Did you notice the photo? It was published in last Friday’s Charlotte Observer, the day after the CMS Board of Education appointed Stinson-Wesley to fill a vacant District 6 seat. That image, with its gentleness, seemed not to fit with that meeting, at which a Democrat-heavy board bluntly asserted its will by picking another Democrat to represent a majority Republican district. A lot of unhappy words have followed, including in this space, but in the midst of what went wrong that night, one thing didn’t.

Up until that moment, about 10 minutes in, David Knoble thought he had a decent chance at being Mecklenburg County’s next school board member. He and his wife, Kelli, have lived in District 6 for 14 years, and both have been active and well-regarded in the school system. At that Thursday meeting, some people prematurely congratulated Knoble and joked that they might run against him in two years.

Stinson-Wesley was sitting next to him by then. She was quiet, mostly, although the two talked a little and learned they had a mutual friend from Duke Divinity School. Then the board came in, and the nominations began.

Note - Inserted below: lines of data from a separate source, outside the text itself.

-- ==== Sys2Proof/Machine/Sums.lean ====
section
/-! DEFINITION. The correction lane and the sum chain (04, 05), placed transfers and graft terms: the rows. -/

set_option Elab.async false

namespace Sys2Proof.Machine
namespace State

/-! ### Passes (R104, R106) -/

/-- A product's overflow or clip pass can run: its phases are over, its in-line rows are in (R104); reads of suspended columns do not
hold it (R106). -/
def passReady (s : State) (p : Prod) : Bool :=
  p.passNeeded && p.plan.isEmpty && p.inline.isEmpty && decide ((s.tile p.tile).active ≠ .product p.id)

/-- The order of issue of the matrix product that a tile's product belongs to: that of the first of its tiles' products. -/
def issueOrder (s : State) (p : Prod) : Nat :=
  s.prods.foldl (fun n q => if q.key.work == p.key.work && q.key.matrix == p.key.matrix && q.transposed == p.transposed
    then min n q.id else n) p.id

/-- The digital pass unit of the bough takes this product next: in order of product issue, and within one product by ascending
global tile number (R106). -/
def passNext (s : State) (p : Prod) : Bool :=
  let key (q : Prod) : List Int := [(s.issueOrder q : Int), (q.tile : Int), (q.id : Int)]
  s.passReady p && !(s.prods.any fun q => decide (q.tile / 64 = p.tile / 64) && s.passReady q && keyLt (key q) (key p))

/-! ### Graft terms (R210, R211) -/

/-- The input vector of a matrix as BF16 (R210): the activation buffer's decoded blocks with outliers at their FP32 values; none with a
non-finite block. -/
def graftInput (n : Nat) (x : ActVec) : Option (List F32) :=
  let blocks := x.blocks
  let outliers := x.outliers
  if blocks.any (fun b => b.scale == 255) then none
  else some ((List.range n).map fun i =>
    let v := match outliers.find? fun x => x.1 == i with
      | some x => x.2
      | none => match blocks[i / 32]? with
        | some b => F32.enc (blockValue b (i % 32))
        | none => 0
    F32.ofBF16 (F32.toBF16 v))

/-- R210 for the columns of one tile. -/
def graftTerm (g : Graft) (m : Mat) (first width : Nat) (x : Option (List F32)) : List F32 :=
  match x, g.entries.find? fun e => e.1 == m.id with
  | some xb, some (_, ao, bo) =>
    let u := (List.range g.rank).map fun j =>
      F32.sumFrom F32.zero (xb.zipIdx.map fun y => F32.mul y.1 (graftElem g ao (y.2 * g.rank + j)))
    (List.range width).map fun o =>
      F32.mul g.alpha (F32.sumFrom F32.zero (u.zipIdx.map fun y => F32.mul y.1 (graftElem g bo (y.2 * m.outputs + first + o))))
  | _, _ => List.replicate width F32.nan

/-- The graft's part of a transposed product for the outputs of one row tile: α times (ḡ·Bᵀ)·Aᵀ, in the order of R210 with A and B
exchanged (R213: products through the graft are digital). -/
def graftBack (g : Graft) (m : Mat) (first width : Nat) (x : Option (List F32)) : List F32 :=
  match x, g.entries.find? fun e => e.1 == m.id with
  | some xb, some (_, ao, bo) =>
    let u := (List.range g.rank).map fun j =>
      F32.sumFrom F32.zero (xb.zipIdx.map fun y => F32.mul y.1 (graftElem g bo (j * m.outputs + y.2)))
    (List.range width).map fun i =>
      F32.mul g.alpha (F32.sumFrom F32.zero (u.zipIdx.map fun y => F32.mul y.1 (graftElem g ao ((first + i) * g.rank + y.2))))
  | _, _ => List.replicate width F32.nan

/-- The graft term of a column tile, or of a transposed product's row tile. -/
def graftVector (s : State) (g : Graft) (m : Mat) (k : SumKey) : List F32 :=
  if 65536 ≤ k.colTile then
    graftBack g m (1024 * (k.colTile - 65536)) (sumWidth m k)
      ((s.step? k.work.call k.work.step).bind fun x => gradOf x 3 m.id k.work.token 0)
  else graftTerm g m (512 * k.colTile) (sumWidth m k) ((s.actFor k.work k.matrix none).bind (graftInput m.inputs))

/-- The place of a call in batch order: steps stand in the order in which their batches issued them. -/
def batchPlace (s : State) (c : Nat) : Nat := s.steps.findIdx fun x => x.call == c

/-! ### Staging (R212) -/

/-- The generation that a call's steps stage: none where it adds nothing (Table 10-1). -/
def stagedGraft (s : State) (c : Nat) : Option Graft :=
  let e := s.call c
  if e.hasGraft then (s.graft? e.graftHandle e.graftGen).filter fun g => decide (0 < g.rank) && decide (g.alpha ≠ 0) else none

/-- The matrices of a layer that a generation names. -/
def stagedMats (mats : List Mat) (g : Graft) (layer : Nat) : List Mat :=
  mats.filter fun m => m.layer == layer && g.entries.any fun x => x.1 == m.id

/-- A half of the stage area as the scheduler fills it for a layer: one copy for each generation that a step of the batch names there. -/
def stageHalf (s : State) (image batch layer : Nat) : StageHalf :=
  let mats := ((s.gen? image).map s.matsOf).getD []
  let gs := ((s.steps.filter fun x => x.batch == batch).filterMap fun x => s.stagedGraft x.call).filter fun g =>
    !(stagedMats mats g layer).isEmpty
  { batch := batch, layer := layer, grafts := distinct (gs.map fun g => (g.handle, g.generation)) }

/-- One half serves the layer that runs, and the other is filled for the next. -/
def stageFor (s : State) (image batch layer : Nat) : State :=
  let later := ((((s.gen? image).map s.matsOf).getD []).map fun m => m.layer).filter fun l => decide (layer < l)
  let next := match later with
    | [] => []
    | l :: ls => [s.stageHalf image batch (ls.foldl min l)]
  { s with stage := s.stageHalf image batch layer :: next }

/-- A graft term still owed to a product: its vector is complete, its sum ends here, and the engine has not formed the term. A
transposed product of a tuning call has its term from the column input vector (R213). -/
def graftOwed (s : State) (k : SumKey) : Bool :=
  (s.graftFor k).isSome && !(s.handoffs.any fun h => h.key == k) &&
  (match s.sumContext k with
   | none => false
   | some (_, _, m) =>
     if 65536 ≤ k.colTile then
       decide (m.rowFirst ≤ k.colTile - 65536) && decide (k.colTile - 65536 < m.rowFirst + m.rowTiles) &&
       ((s.step? k.work.call k.work.step).any fun x => (gradOf x 3 m.id k.work.token 0).isSome)
     else (s.actFor k.work k.matrix none).isSome && !relaysSum m k && decide (k.colTile < m.colTiles)) &&
  !(s.sums.any fun r => r.key == k && r.graft.isSome)

/-- Terms that the engine forms before another's (R211): calls in batch order, then matrices in ascending matrix_id; among the tokens
and column tiles of one product, in ascending order (DESIGN CHOICE, log 160). -/
def graftBefore (s : State) (k : SumKey) : Bool :=
  let key (k : SumKey) : List Int :=
    [(s.batchPlace k.work.call : Int), (k.work.call : Int), (k.matrix : Int), (k.work.token : Int), (k.colTile : Int)]
  let ks := s.acts.flatMap fun v => match v.transposed with
    | some r => [({ work := v.work, matrix := v.matrix, colTile := 65536 + r } : SumKey)]
    | none => (List.range (((s.sumContext { work := v.work, matrix := v.matrix, colTile := 0 }).map
        fun x => x.2.2.colTiles).getD 0)).map fun c => ({ work := v.work, matrix := v.matrix, colTile := c } : SumKey)
  ks.any fun q => keyLt (key q) (key k) && s.graftOwed q

/-- A graft term can finish: the call has a graft on the matrix, the input vector is complete, the sum ends here and has no term yet,
and no term that goes before it is owed (R211). -/
def graftReady (s : State) (k : SumKey) : Bool := s.graftOwed k && !s.graftBefore k && !s.stepHeld k.work

/-- A graft term is ready: kept for the sum, or added where the sum waits for it. -/
def graftDone (s : State) (k : SumKey) : State :=
  match s.graftFor k, s.sumContext k with
  | some g, some (image, b, m) =>
    let width := sumWidth m k
    let y := s.graftVector g m k
    let r := ((s.sums.find? fun r => r.key == k)).getD { freshSum k width with started := !continuesSum m k }
    let r := { r with graft := some y }
    let s := match s.step? k.work.call k.work.step with
      | some x => s.stageFor image x.batch m.layer
      | none => s
    let s := if k.colTile = 0 ∨ k.colTile = 65536 + m.rowFirst then s.count Ctr.graftTerms else s
    let s := s.useUnit k.work (2 ^ 17 + 160)
    let first := (sumBoughs (s.sumTiles image b m k)).headD 0
    if r.needsGraft then
      s.addInto { r with needsGraft := false } (y.map fun x => graftAcc x (m.exponent + r.retry)) m.exponent (s.graftPlace m) first
        fun s r => s.handOff r m m.exponent
    else s.setSum r
  | _, _ => s

/-! ### Continuity checks (R110, R112, R113) -/

/-- Columns that a product's check compares. -/
def checkOutputs (s : State) (p : Prod) : List Nat :=
  match p.sampledCh with
  | some c => (channelOutputs p c).filter fun j => decide (j < s.outUsed p)
  | none => []

/-- A product that only its check kept is dropped. -/
def dropIfDone (s : State) (id : Nat) : State :=
  match s.prod? id with
  | none => s
  | some p =>
    let kept := !p.summed || (s.bough (p.tile / 64)).checks.contains id ||
      ((s.tile p.tile).repeat_.any fun r => r.prod == some id) || ((s.tile p.tile).folded.any fun r => r.prod == some id) ||
      s.sums.any fun (r : SumRun) => r.key == p.key
    if kept then s else { s with prods := s.prods.filter fun q => q.id != id }

/-- A check has compared its columns; it is charged to its bough as four product grants (R112). -/
def checkDone (s : State) (p : Prod) : State :=
  let b := p.tile / 64
  let w := p.key.work
  let ds := s.deviations p (s.checkOutputs p)
  let s := (s.modBough b fun x => { x with checks := x.checks.filter fun i => i != p.id }).modStep w.call w.step
    fun x => { x with checks := x.checks - 1 }
  let s := (s.count (Ctr.contChecks b)).levelMax (Ctr.contMaxDev b)
    (Bits.roundHalfEven ((largest (ds.map fun d => d.2.2)).natAbs : Int) 256).toNat
  let s := s.chargeBy 4 0 (some b)
  let s := s.mismatch p (ds.filter (fails p))
  (s.dropIfDone p.id).moveStep w.call w.step

/-! ### Outlier windows (R105) -/

/-- Spans of a histogram with more than `n` outliers. -/
def spansOver (h : Histo) (n : Nat) : Nat := (h.bins.drop (n + 1)).sum

/-- The share of spans above `n` exceeds the limit. -/
def overLimit (h : Histo) (limit n : Nat) : Bool := decide (limit * h.bins.sum < 65536 * spansOver h n)

/-- The live matrix with an identifier. -/
def liveMat (s : State) (m : Nat) : Option Mat := s.liveGen.bind fun g => (s.matsOf g).find? fun x => x.id == m

/-- The window of a matrix ends (R105); ovf_limit 0 raises no event (Table 05-3). -/
def windowEnds (s : State) (m : Nat) : State :=
  match s.histos.find? fun h => h.matrix == m with
  | none => s
  | some h =>
    let s1 := { s with histos := s.histos.filter fun h => h.matrix != m }
    match s.liveMat m with
    | none => s1
    | some x =>
      if x.ovfLimit = 0 ∨ overLimit h x.ovfLimit x.budget = false then s1
      else
        let best := (List.range 17).find? fun n => !overLimit h x.ovfLimit n
        s1.event {
          code := 0x0301, matrix := m, image := (s.liveGen.map fun g => g.imageId).getD 0,
          own := own [(40, 4, h.bins.sum), (44, 4, h.passes), (48, 1, best.getD 16), (49, 1, if best.isSome then 0 else 1)] }

end State

/-! ### The reads of a bough sum -/

namespace State

/-- Products of the next bough whose terms are digital throughout read these blocks of their slots. -/
def readsSum (s : State) (k : SumKey) (reads : List (Nat × BlockRead)) : Bool :=
  match s.nextBough k with
  | none => false
  | some (_, _, _, ps, _, _) =>
    reads.all fun x => decide (x.2.block < 4096) && ps.any fun p => p.id == x.1 && decide (p.mode ≠ .analogue)

/-- A bough sum with its reads. -/
def sumReturns (s : State) (k : SumKey) (reads : List (Nat × BlockRead)) : State :=
  if reads.all fun x => readOk x.2 then (slowReads reads s).boughSum k else slowReads reads s

end State

/-! ### The rows -/

def execOutlierReadReturn (prod : Nat) (reads : RowReads) (s : State) : Result :=
  match s.prod? prod with
  | some p => ((State.afterSram (some p.key.work) (fun s => s.rowReturns p reads.hbm) reads.sram s).charge 4 none).when "OUTLIER_READ_RETURN"
      (s.affordable 4 && reads.sram.all SramRead.ok && (State.nextRead p).any fun i => reads.hbm.all fun r => p.readsBlock i r.block)
  | none => .fault (.outOfPlace "OUTLIER_READ_RETURN")

def execOverflowPass (prod : Nat) (reads : List BlockRead) (s : State) : Result :=
  match s.prod? prod with
  | some p => ((s.passReturns p reads).charge 4 none).when "OVERFLOW_PASS"
      (s.passNext p && s.affordable 4 && reads.all fun r => p.passReads r.block)
  | none => .fault (.outOfPlace "OVERFLOW_PASS")

def execBoughSum (key : SumKey) (reads : SumReads) (s : State) : Result :=
  (State.afterSram (some key.work) (fun s => s.sumReturns key reads.hbm) reads.sram s).when "BOUGH_SUM"
    (s.readsSum key reads.hbm && reads.sram.all SramRead.ok)

/-- A graft term; a grant that an overdue slate withholds leaves it to come again (R312). -/
def execGraftTerm (key : SumKey) (vec : Option VecIn) (sram : List SramRead) (s : State) : Result :=
  let row := if 65536 ≤ key.colTile then some (key.colTile - 65536) else none
  (if s.unitHeld 160 then s.withhold 160
    else (State.afterSram (some key.work) (fun s => s.graftDone key) sram (s.takeVec key row vec)).charge 5 none).when "GRAFT_TERM"
    (s.vecOk key row vec && s.affordable 5 && sram.all SramRead.ok && (s.takeVec key row vec).graftReady key)

def execContCheckDone (prod : Nat) (s : State) : Result :=
  match s.prod? prod with
  | some p => (s.checkDone p).when "CONT_CHECK_DONE" ((s.bough (p.tile / 64)).checks.contains prod && p.plan.isEmpty && s.affordableBy 4 0)
  | none => .fault (.outOfPlace "CONT_CHECK_DONE")

def execOutlierWindowEnd (matrix : Nat) (s : State) : Result :=
  (s.windowEnds matrix).when "OUTLIER_WINDOW_END" (s.running && s.now % 2 ^ 30 == 0)

end Sys2Proof.Machine
end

Knoble’s nomination, from former District 6 representative Tim Morgan, was expected. But when board member Tom Tate nominated Stinson-Wesley, the room was stunned. She reached for Knoble’s hand. He smiled. He whispered to her: “You know you have the vote.” She whispered back: “You don’t know that yet.”

But she did have it, and inside, Knoble was deflated. He’d spent a couple years thinking about pursuing a school board seat, and he’d been encouraged to do so by people inside CMS. Now his hopes had dried up and blown away, and the job was going to the woman holding his hand.

He considered letting go at this point – and he could’ve diplomatically done so with a pat of the hand and encouraging smile. Instead, he thought of all the things coming Stinson-Wesley’s way. Not only a learning curve that will challenge even a smart woman like her, but the yoke she’ll carry through it as the Democrats’ pick in a conservative district.

Knoble knew this, too: People were watching them right then, watching him, and although no one could possibly be as disappointed as he was, there surely were some who were angry. He wanted to show them, too, that it was OK. “One of the great things about our country is the ability for us to choose who we want to make big choices,” he says now. “I wanted to respect the process.”

So he held on, as did she, appreciatively. “It was a connection,” she says, and when it was over, he gave her a hug and went home, where his son asked if he had won. There was no easy answer, just as there often won’t be in the next two years, in a school system with such disparate needs and populations, each kicking up storms of anger.

So he told his son “yes and no.” He hadn’t been selected for the school board seat, but he had given it his best. It’s there for us to see. A moment of grace in a moment of disappointment. Such a simple, difficult thing to find.